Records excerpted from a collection
▬▬▬▬▬▬▬▬▬▬

-- ==== Sys2Proof/Machine/Flags.lean ====
section
/-! DEFINITION. Status flags computed from the state: BUSY and DRAINED of every page, quiescence, and the engines'
occupancy (R41, R53, R117, R199, R465). -/

namespace Sys2Proof.Machine

/-- Every hopper of the package: four of each tile, four of each virtual function. -/
def allHops : List HopRef :=
  ((List.range 16).flatMap fun t => (List.range 4).map fun h => HopRef.tile t h)
    ++ ((List.range 16).flatMap fun v => (List.range 4).map fun h => HopRef.host (v + 1) h)

/-- The four hoppers of a tile, and of a virtual function. -/
def tileHops (t : Nat) : List HopRef := (List.range 4).map fun h => .tile t h
def hostHops (v : Nat) : List HopRef := (List.range 4).map fun h => .host v h

/-- The hoppers that work on logical tile `t`: its own and the host hoppers whose HH_CFG names it (R328). -/
def hopsOn (p : Package) (t : Nat) : List HopRef := allHops.filter fun r => tileOfHop p r = t

/-- A hopper holds a descriptor fetched and not retired (R465). -/
def hopBusy (p : Package) (r : HopRef) : Bool := !(p.hop r).isEmpty

/-- Tile `t`'s engines of a kind run a descriptor (R90, R465). -/
def engineRuns (p : Package) (t : Nat) (es : List Engine) : Bool :=
  allHops.any fun r =>
    ((p.hop r).any fun e => decide (e.stage = .issued) && (match engineOf (dOp e.bytes) with
      | some x => es.contains x
      | none => false)) && decide (tileOfHop p r = t)

/-- The engines of page instance 0x00 of a tile (R465). -/
def computeEngines : List Engine := [.dma, .matrix, .vector]

/-- A core runs (R88, R112). -/
def coreRuns (p : Package) (t c : Nat) : Bool := bitOf (p.rd (coreStatReg t c)) 0

/-- It runs and is not stopped in WFI (R141). -/
def coreActive (p : Package) (t c : Nat) : Bool := coreRuns p t c && !bitOf (p.rd (coreStatReg t c)) 2

/-- BUSY of page `inst` of tile `t` (R465). -/
def tileBusy (p : Package) (t inst : Nat) : Bool :=
  let b0 := engineRuns p t computeEngines
  let b1 := (tileHops t).any (hopBusy p)
  let b2 := coreRuns p t 0 || coreRuns p t 1
  let b8 := engineRuns p t [.attend]
  match inst with
  | 0 => b0
  | 1 => b1
  | 2 => b2
  | 3 => b0 || b1 || b2 || b8 || (mfind t p.mem.repairing).isSome
  | 8 => b8
  | _ => false

/-- A strike in its drain step covers the page: its requests still await completion (R273, R41). -/
def strikeDrains (p : Package) (page : Nat) : Bool :=
  strikingPage p.base page && p.hub.strikes.any fun s => decide (s.step = 3)

/-- The connections of link die `d` that have work queued, or requests not acknowledged or not answered (R41, R216). -/
def rmaQueued (p : Package) (d : Nat) : Bool := p.fab.conns.any fun e => decide (e.1 / 2048 = d) && !e.2.queue.isEmpty
def rmaWaits (p : Package) (d : Nat) : Bool :=
  p.fab.conns.any fun e => decide (e.1 / 2048 = d) && (!e.2.unacked.isEmpty || !e.2.reading.isEmpty)

/-- The management connections have work queued or unacknowledged; they are the hub's link die's (R41, R210). -/
def mgmtQueued (p : Package) (d : Nat) : Bool := decide (d = b2n p.hubL1) && p.fab.mgmt.any fun e => !e.2.queue.isEmpty
def mgmtWaits (p : Package) (d : Nat) : Bool := decide (d = b2n p.hubL1) && p.fab.mgmt.any fun e => !e.2.unacked.isEmpty

/-- A group of link die `d` runs or queues a collective, or a PUSH runs on it (R236, R242). -/
def collBusy (p : Package) (d : Nat) : Bool :=
  p.fab.grps.any fun e => decide (e.1 / 1024 = d) && (e.2.run.isSome || !e.2.queue.isEmpty || e.2.busy)

/-- Port `q` of a package, and it replaced. -/
def Base.port (b : Base) (q : Nat) : Port := mget {} b.ports q
def Base.setPort (b : Base) (q : Nat) (x : Port) : Base := { b with ports := mset b.ports q x }

/-- BUSY of a page (R41, R465). -/
def pageBusy (p : Package) (page : Nat) : Bool :=
  let inst := instOf page
  match pageKind p.hubL1 (clsOf page) inst with
  | some .rma => rmaQueued p (clsOf page - 0x20) || mgmtQueued p (clsOf page - 0x20)
  | some .conn => rmaQueued p (clsOf page - 0x20)
  | some .mgmt => mgmtQueued p (clsOf page - 0x20)
  | some .grp => collBusy p (clsOf page - 0x20)
  | some .pf => p.host.mboxCmd.isSome || p.hub.strikes.any fun s => (s.replyTo.map fun r => decide (r.1 = .mailbox)).getD false
  | some .port =>
    let x := p.base.port (9 * (clsOf page - 0x20) + inst - 0x10)
    !x.queue.isEmpty || !x.part.isEmpty || x.draining
  | some .vf => (hostHops inst).any (hopBusy p)
  | some _ => if 0x10 ≤ clsOf page ∧ clsOf page ≤ 0x1F then tileBusy p (clsOf page - 0x10) inst else false
  | none => false

/-- Transactions a page's block issued await completion, beside BUSY (R41, R199). -/
def pageAwaits (p : Package) (page : Nat) : Bool :=
  let inst := instOf page
  strikeDrains p page ||
  match pageKind p.hubL1 (clsOf page) inst with
  | some .rma => rmaWaits p (clsOf page - 0x20) || mgmtWaits p (clsOf page - 0x20)
  | some .conn => rmaWaits p (clsOf page - 0x20)
  | some .mgmt => mgmtWaits p (clsOf page - 0x20)
  | some .port => (p.base.port (9 * (clsOf page - 0x20) + inst - 0x10)).replay.any fun f => decide (f.item ≠ .down)
  | _ => false

/-- DRAINED of a page (R41). -/
def pageDrained (p : Package) (page : Nat) : Bool := !pageBusy p page && !pageAwaits p page

/-- A page is quiesced: ENABLE is 0 and DRAINED is 1 (R53). -/
def quiesced (p : Package) (page : Nat) : Bool := !enabledPage p.base page && pageDrained p page

/-- PAGE_STAT as it reads: FENCED, STRIKING and HOLLOW are stored, BUSY and DRAINED computed (R41). -/
def pageStat (p : Package) (page : Nat) : Nat :=
  p.rd (page + Off.PAGE_STAT) / 4 * 4 + 2 * b2n (pageDrained p page) + b2n (pageBusy p page)

/-- Every die page is quiesced: classes 0x10–0x1F and 0x20–0x23 (R76). -/
def allDiesQuiesced (p : Package) : Bool :=
  let insts := fun (cls : Nat) => (List.range 0x40).filter fun i => (pageKind p.hubL1 cls i).isSome
  ((List.range 16).map (· + 0x10) ++ [0x20, 0x21, 0x22, 0x23]).all fun cls =>
    (insts cls).all fun i => quiesced p (pg cls i)

end Sys2Proof.Machine
end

▬▬▬▬▬▬▬▬▬▬

# [WORK REQUEST]
All lines above containing the string "with": copy each one.

# [RESULT FOR THIS EXERCISE]
    ((p.hop r).any fun e => decide (e.stage = .issued) && (match engineOf (dOp e.bytes) with
  match inst with
def Base.setPort (b : Base) (q : Nat) (x : Port) : Base := { b with ports := mset b.ports q x }
  match pageKind p.hubL1 (clsOf page) inst with
  match pageKind p.hubL1 (clsOf page) inst with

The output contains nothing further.